New server endpoints for all page operations:

  • POST /pages/:name/screenshot - capture screenshots
  • POST /pages/:name/set-viewport - set viewport size
  • POST /pages/:name/wait-for-selector - wait for elements
  • GET /pages/:name/info - get URL and title

Phase 3: Client-Lite

  • client-lite.ts - HTTP-only client, no Playwright dependency
  • Extract shared routes to http-routes.ts (~400 lines deduplication)
  • Update SKILL.md to document client-lite API
  • Deprecate old Playwright client with migration guide

Memory Benchmark

client-lite: 29.6 KB import overhead
Playwright: 12.4 MB import overhead
Reduction: 99.8%

Test plan

  • All 54 unit tests pass
  • End-to-end: navigate, screenshot, click, fill, evaluate
  • Memory benchmark confirms savings
  • SKILL.md examples work with client-lite

Note:

This Depends on multi-agent-concurrency #24. However, this PR is asking for merge to main, and thus includes commits from that branch. This is unavoidable because of Github :(

Add serveWithExternalBrowser() that connects to an existing browser via CDP
instead of launching Playwright's Chromium. Key features:

  - Connect to any browser with CDP enabled (Chrome for Testing, Chrome Beta, etc.)
  - Auto-launch browser if not running (with BROWSER_PATH env var)
  - Browser stays open after server stops (user manages lifecycle)
  - No extension required - direct CDP connection

New files:
  - src/external-browser.ts - Core implementation
  - scripts/start-external-browser.ts - Startup script

Use case: Local development with visible browser automation where you want
to inspect results after automation completes.
When multiple AI agents run browser automation tasks in parallel,
they need separate HTTP API ports while potentially sharing the same
browser instance. This adds automatic port allocation to avoid conflicts.

Key changes:
- Add port-manager.ts for dynamic port allocation (range 9222-9300)
- Server tracking via ~/.dev-browser/active-servers.json
- PORT=XXXX output for agent discovery
- Config file support at ~/.dev-browser/config.json
- Update both standalone and external browser modes

Architecture:
  Agent 1 → server (port 9222) ┐
  Agent 2 → server (port 9224) ├→ Shared Browser (CDP 9223)
  Agent 3 → server (port 9226) ┘

See docs/CONCURRENCY.md for design decisions and usage examples.
Addresses concerns raised in PR SawyerHood#15 about single-point congestion.
When a dev-browser server crashes, its Chrome browser may still be
running on the CDP port. This adds smart cleanup to detect and
terminate orphaned browsers before launching new ones.

Key changes:
- Enhanced ServerInfo structure to track CDP port and mode
- Added detectOrphanedBrowsers() to find browsers with no registered server
- Added cleanupOrphanedBrowsers() to safely terminate orphans
- Standalone mode now cleans orphans on startup (before launching browser)
- External mode tracks CDP port but doesn't clean (browser is intentionally external)

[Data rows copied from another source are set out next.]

-- ==== Sys2Proof/Machine/Gates.lean ====
section
/-!
DEFINITION. Gates of bents and bays (02 R34, R35, 22 R399), remote gates (15 R326 to R329, 26 R446), the BAR instructions (09 R201,
R202), and the releases a board performs at its issue tick.
-/
namespace Sys2Proof.Machine

/-! ### Releases at the issue tick -/

/-- One line of an operation performed, or returned, as far as it can be here. -/
def State.pushLine (s : State) (board op n : Nat) : State :=
  match s.board? board with
  | none => s
  | some b =>
    match b.op? op with
    | none => s
    | some o =>
      match o.lines[n]? with
      | none => s
      | some l =>
        match o.kind with
        | .load _ _ => (s.lineReturn b o n l).getD s
        | _ => (s.perform b o n l).getD s

/-- One operation pushed: its scratchpad access, or its lines in order. -/
def State.pushOp (s : State) (board : Nat) (o : MemOp) : State :=
  if o.space == .scr then
    match execScratchpadWave board o.id s with
    | .next s => s
    | _ => s
  else (List.range o.lines.length).foldl (fun s n => s.pushLine board o.id n) s

/-- The board's earlier accesses performed, in issue order, as far as they can be here: what a release at the issue tick asks (09 R202,
R204, DESIGN CHOICE, log 28). -/
def State.release (s : State) (board : Nat) : State :=
  match s.board? board with
  | none => s
  | some b => b.path.foldl (fun s o => s.pushOp board o) s

/-- The writes and atomics of a board that are not performed, and its acquires that the releases of others still hold up: what a release of the board
has to see performed (10 R231). -/
def Board.openWrites (b : Board) : List Nat := (b.path.filter fun o => (o.kind.writes || !o.foreign.isEmpty) && o.open).map (·.id)

/-- A list of operations of a board has been performed at system scope. -/
def Board.performed (b : Board) (ids : List Nat) : Bool := b.path.all fun o => !ids.contains o.id || o.performedAt .system

/-- A release at a scope: what can be performed here is performed now, and later writes of the board follow what is left, as behind a FENCE
(07 R156, 10 R228). -/
def State.releaseAt (s : State) (b : Board) (sc : Scope) : State × Board :=
  let s := (s.put b).release b.id
  let b := s.bd.getD b
  if b.openWrites.isEmpty then (s, b)
  else
    let f : MemOp := { id := s.nextUid, insn := 0, kind := .fence .board .board .rel, space := .glob, scope := sc, peg := none }
    ({ s with nextUid := s.nextUid + 1 }, { b with path := b.path ++ [f] })

/-- The release of an arrival is still to be performed. -/
def State.unreleased (s : State) (a : Unreleased) : Bool :=
  match s.board? a.board with
  | some b => !b.performed a.after
  | none => false

/-! ### Bent and bay gates -/

/-- The co-placed group of a bent. -/
def State.groupOf (s : State) (b : Board) : Nat := ((s.bent? b.env.bent).map (·.group)).getD 0

/-- A board shares the gate: a board of the bent, or of the group. -/
def State.shares (s : State) (b : Board) (k : GateKind) (x : Board) : Bool :=
  match k with
  | .bay => s.groupOf b != 0 && s.groupOf x == s.groupOf b
  | _ => x.env.bent == b.env.bent

/-- A gate stored. -/
def State.setGate (s : State) (b : Board) (k : GateKind) (n : Nat) (g : Gate) : State :=
  match k with
  | .bay =>
    let grp := s.groupOf b
    s.modBay (b.core / 4) fun y => { y with gates := Machine.put grp (modAt n (fun _ => g) (look grp [] y.gates)) y.gates }
  | _ => s.modBent b.env.bent fun x => { x with gates := modAt n (fun _ => g) x.gates }

/-- The wait of a board ends: an acquire at the gate's scope (09 R202). The board is ready at once; its later accesses wait in its memory path, behind
operation `uid`, for what is left of the releases that the acquire synchronises with (10 R230). DEDUCED: log 28. -/
def Board.endWait (b : Board) (uid : Nat) (late : List Unreleased) : Board :=
  let b := { b with gateWait := none, epoch := b.epoch + 1, copyAcqs := b.copyAcqs + 1 }
  match late.filter (·.board != b.id) with
  | [] => b
  | l => { b with path := b.path ++ [{ id := uid, insn := 0, kind := .fence .board .board .acq, space := .glob, scope := .system, peg := none, foreign := l }] }

/-- Waits on the phase `p` of a gate end (02 R34). `late`: arrivals in ended phases whose releases are still to be performed. -/
def State.endWaits (s : State) (b : Board) (k : GateKind) (n : Nat) (p : Bool) (late : List Unreleased) : State :=
  let uid := s.nextUid
  { s with nextUid := uid + 1 }.mapBoards fun x => match x.gateWait with
    | some w => if s.shares b k x && w.kind == k && w.num == n && w.phase == p then x.endWait uid late else x
    | none => x

/-- The phase `p` of a gate ends: waiters on it become ready, and no board has arrived in the new phase (02 R34, R35). -/
def State.phaseEnds (s : State) (b : Board) (k : GateKind) (n : Nat) (p : Bool) (late : List Unreleased) : State :=
  (s.mapBoards fun x => if s.shares b k x then { x with arrived := x.arrived.filter fun a => a != (k, n) } else x).endWaits b k n p late

/-- Boards of the bent that have retired: each arrives in every later phase of a bent gate (02 R35). -/
def State.standing (s : State) (b : Board) (k : GateKind) : Nat :=
  match k with
  | .bent => ((s.bent? b.env.bent).map fun x => x.retired.length).getD 0
  | _ => 0

/-- A gate whose current phase has ended: its late arrivals belong to an ended phase now. -/
def Gate.flip (g : Gate) (count : Nat) : Gate :=
  { g with phase := !g.phase, count := count, late := g.late.map fun a => { a with ended := true } }

/-- A gate whose count may have reached its target completes phases as long as it does; `fuel` bounds them. Each new phase begins with
the standing arrivals. Beyond the bound phases complete for ever, and the phase is a free value (DESIGN CHOICE, log 29). -/
def State.settleGate (s : State) (b : Board) (k : GateKind) (n : Nat) : Nat → State
  | 0 => (s.setGate b k n { s.gateOf b k n with phase := Config.chooseBit s.freeCtr }).free
  | fuel + 1 =>
    let g := s.gateOf b k n
    match g.target with
    | none => s
    | some t =>
      if g.count < t then s
      else ((s.setGate b k n (g.flip (s.standing b k))).phaseEnds b k n g.phase (g.late.filter s.unreleased)).settleGate b k n fuel

/-- The first `.init` of a bay gate finds arrivals counted: they complete as many phases as they reach, and the rest carry into the next
(22 R399). -/
def State.settleFirst (s : State) (b : Board) (n t : Nat) : State :=
  let g := s.gateOf b .bay n
  let k := g.count / t
  if k == 0 then s
  else
    let late := g.late.filter s.unreleased
    let flipped := g.flip (g.count % t)
    let s := (s.setGate b .bay n { flipped with phase := g.phase != (k % 2 == 1) }).phaseEnds b .bay n g.phase late
    if k == 1 then s else s.phaseEnds b .bay n (!g.phase) late

/-- The board has had its turn among the arrivals of its tick (02 R35). -/
def State.hadTurn (s : State) (b : Board) : State :=
  s.modBay (b.core / 4) fun y => { y with arrSlot := some (max b.slotIdx (y.arrSlot.getD 0)) }

/-- One arrival of a board at a gate of its bent or group (02 R34), `after` being what its release has still to see performed: the state and the
phase it was counted in. -/
def State.arrive (s : State) (b : Board) (k : GateKind) (n : Nat) (after : List Nat) : State × Bool :=
  let g := s.gateOf b k n
  let late := g.late.filter s.unreleased ++ if after.isEmpty then [] else [{ board := b.id, after := after }]
  let s := (s.hadTurn b).setGate b k n { g with count := g.count + 1, late := late }
  let s := s.modBoard b.id fun x => { x with arrived := (k, n) :: x.arrived }
  (s.settleGate b k n 8, g.phase)

/-- A `.init` of a gate (09 R202, 22 R399). The first one of a bay gate ends the waits whose phase bit differs from the gate's too: until then a wait
on it has waited. DEDUCED: log 90. -/
def State.initGate (s : State) (b : Board) (k : GateKind) (n t : Nat) : State :=
  let g := s.gateOf b k n
  match k, g.target with
  | .bay, some _ => s
  | .bay, none => (s.setGate b k n { g with target := some t }).settleFirst b n t |>.endWaits b k n (!g.phase) []
  | _, _ => (s.setGate b k n { g with target := some t }).settleGate b k n 8

/-! ### Remote gates -/

/-- An operation on a remote gate changed. -/
def Board.modGate (b : Board) (id : Nat) (f : RGate → RGate) : Board :=
  { b with rgates := b.rgates.map fun g => if g.id == id then f g else g }

/-- An operation on a remote gate is done: a wait ends with an acquire at pod scope (15 R328). -/
def Board.gateDone (b : Board) (g : RGate) : Board :=
  let b := { b with rgates := b.rgates.filter (·.id != g.id) }
  if g.opr == 0 || g.opr == 2 then b.endWait 0 [] else b

/-- The wait of an operation on a remote gate ends: the board is registered for it no more, and no wake for it stands at its frame. -/
def State.endRemote (s : State) (b : Board) (g : RGate) : State :=
  (s.dropWaits b.id).setBoard (b.gateDone g)

/-- The address of a remote gate, or the cause the operation fails with: an address that is no multiple of 16 fails as one not aligned
(DEDUCED, log 30). -/
def State.rgateAt (s : State) (b : Board) (g : RGate) : Except Nat Target :=
  if g.va.toNat % 16 != 0 then .error 0x14
  else match s.translate b.env.ctx g.va.toNat (rgateAcc g.opr) with
    | .ok (.peer m a) => if s.lost.contains m then .error (if g.opr == 2 || g.made then 0x73 else 0x71) else .ok (.peer m a)
    | .ok (.loc a) => if s.badAt a then .error 0x20 else .ok (.loc a)
    | .ok (.host _) => .error 0x1D
    | .error k => .error k

/-- A wake is one of the gate of an operation. -/
def State.gateIs (s : State) (b : Board) (g : RGate) (w : Wake) : Bool :=
  match s.translate b.env.ctx g.va.toNat (rgateAcc g.opr) with
  | .ok (.loc a) => w.peer.isNone && w.gate == a
  | .ok (.peer m a) => w.peer == some m && w.gate == a
  | _ => false

/-- PHASE read for a waiter at a gate here: the wait ends, or the waiter is registered while the list has room (15 R328). -/
def State.readPhase (s : State) (b : Board) (g : RGate) (gate : Nat) : State :=
  if s.gatePhase gate != g.phase then s.endRemote b g
  else
    let f := homeFrame gate
    let room := (s.frame f).waiters.length < 8192
    let s := if room then s.modFrame f fun x => { x with waiters := x.waiters ++ [{ gate := gate, peer := none, board := b.id }] } else s
    s.setBoard { b.modGate g.id (fun g => { g with stage := .wait room, polled := s.now }) with gateWait := some g.asWait }

/-- dc1 of the bundle that holds the BAR receives the returned phase (15 R327). -/
def Board.returnPhase (b : Board) (p : Bool) : Board :=
  let x := b.slotOf (!b.turnB)
  b.setSlot (!b.turnB) { x with dc1 := (BitVec.ofBool p).setWidth 32 }

/-- An arrival at a gate here performed for a board (15 R327): `.arr` is done; `.aw` goes on to wait for its phase. -/
def State.arriveRemote (s : State) (b : Board) (g : RGate) (gate : Nat) : State :=
  let r := s.gateArrive (some (s.writerOf b)) gate
  let b := (match r.1.board? b.id with | some x => x | none => b).returnPhase r.2
  let g := { g with phase := r.2, made := true }
  if g.opr == 1 then r.1.setBoard (b.gateDone g)
  else r.1.readPhase (b.modGate g.id fun _ => g) g gate

/-- The request of an operation whose gate's home is a peer (15 R327 to R329), with the depth of a handler (12 R265). -/
def State.gateRequest (s : State) (b : Board) (g : RGate) (m a : Nat) (k : PeerKind) : State :=
  let id := s.nextUid
  (s.request { id := 0, mod := m, addr := a, group := (s.ctxOf b.env.ctx).podgrp, ctx := b.env.ctx, board := b.id, source := b.core / 16
               ordered := true, core := some b.core, replay := g.again, kind := k, depth := s.depthOf b.env.bent, va := g.va.toNat }).setBoard
    (b.modGate g.id fun g => { g with req := some id })

/-- An ordered line of the board to a module, of an operation issued before a gate's, is not yet sent (15 R322). -/
def State.lineAhead (s : State) (b : Board) (g : RGate) (m : Nat) : Bool :=
  (s.toSend b).any fun x => x.op.id < g.id && !x.op.relaxed && x.mod == m

/-- An operation on a remote gate begins, once the writes that its release covers have been performed (09 R202): a read or an initialisation
here at once, a request to a peer, an arrival here by a step of its own. What has been made already is not made again (26 R442). -/
def State.startGate (s : State) (b : Board) (g : RGate) : State :=
  if g.parked || g.req.isSome || g.stage != .start || !b.performed g.after then s
  else if g.made && g.opr % 2 == 1 then s.setBoard (b.gateDone g)
  else match s.rgateAt b g with
    | .ok (.loc a) =>
      if s.noEntry b.core then s
      else if g.opr == 2 || g.made then s.readPhase b g a
      else if g.opr == 3 then (s.gateInit (some (s.writerOf b)) a g.val.toNat).modBoard b.id fun b => b.gateDone g
      else s
    | .ok (.peer m a) =>
      if s.lineAhead b g m || s.gateAhead b g.id m then s
      else s.gateRequest b g m a
        (if g.opr == 2 || g.made then .phaseRead g.phase b.id else if g.opr == 3 then .gateInit g.val else .arrive)
    | _ => s

/-- Number of an operation in OPR (09 R201). -/
def rgateOf (s : State) (b : Board) (i : Instr) (opr : Nat) (a : BitVec 9) : RGate :=
  let v := if 2 ≤ opr then b.sreg (a.toNat + 2) else 0
  { id := s.nextUid, insn := insnOf i, va := b.pair a.toNat, opr := opr, val := v, phase := v.getLsbD 0 }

This restores crash recovery functionality that was previously in
start-server.ts, but in a smarter way that respects multi-agent scenarios.
  - Add ~/.dev-browser/config.json for browser configuration
  - Auto-detect Chrome for Testing on macOS/Linux/Windows
  - Add --standalone flag to force Playwright mode
  - Skip npm install when dependencies unchanged (hash check)
  - Rename port-manager.ts to config.ts with browser config
  - Let browser use default profile unless userDataDir explicitly set
  - Simplify SKILL.md documentation with single startup flow
  - Add Map-based page lookup in client.ts for O(1) targetId resolution
    (eliminates 11ms CDP session scan per lookup)
  - Add conditional npm install in server.sh using package-lock hash
    (skips 500-2000ms when dependencies unchanged)
  - Add TypeScript pre-compilation with esbuild
    (500ms faster startup using node vs tsx)
  - Include mode in POST /pages response to eliminate extra HTTP round-trip
  - Add benchmark.ts script for measuring performance

Key improvements:
  - Page lookup: 11ms → 0ms (after first access populates registry)
  - Server startup: ~700ms faster (pre-compiled + conditional npm)
  - HTTP requests: 1 fewer per getPage() call
Enables agents to use dev-browser without Playwright dependency by moving
page operations server-side and providing a thin HTTP client.

Server changes:
  - Add HTTP endpoints for page operations in index.ts and external-browser.ts:
    - POST /pages/:name/navigate - navigate to URL
    - POST /pages/:name/evaluate - execute JavaScript
    - GET /pages/:name/snapshot - get AI-friendly ARIA snapshot
    - POST /pages/:name/select-ref - get element info by ref
    - POST /pages/:name/click - click element by ref
    - POST /pages/:name/fill - fill input by ref
  - Add new API types (EvaluateRequest/Response, NavigateRequest/Response, etc.)

  New lightweight client:
  - client-lite.ts: HTTP-only client (~30KB import vs ~12MB for Playwright)
  - No Playwright dependency required on agent side
  - Same interface as full client for easy migration

  Testing:
  - http-api.test.ts: 21 tests for request validation and registry logic
  - client-lite.test.ts: 24 tests for HTTP client behavior
  - test-http-api.ts: Manual integration test script
  - memory-benchmark.ts: Measures memory savings (60% heap reduction for 10 agents)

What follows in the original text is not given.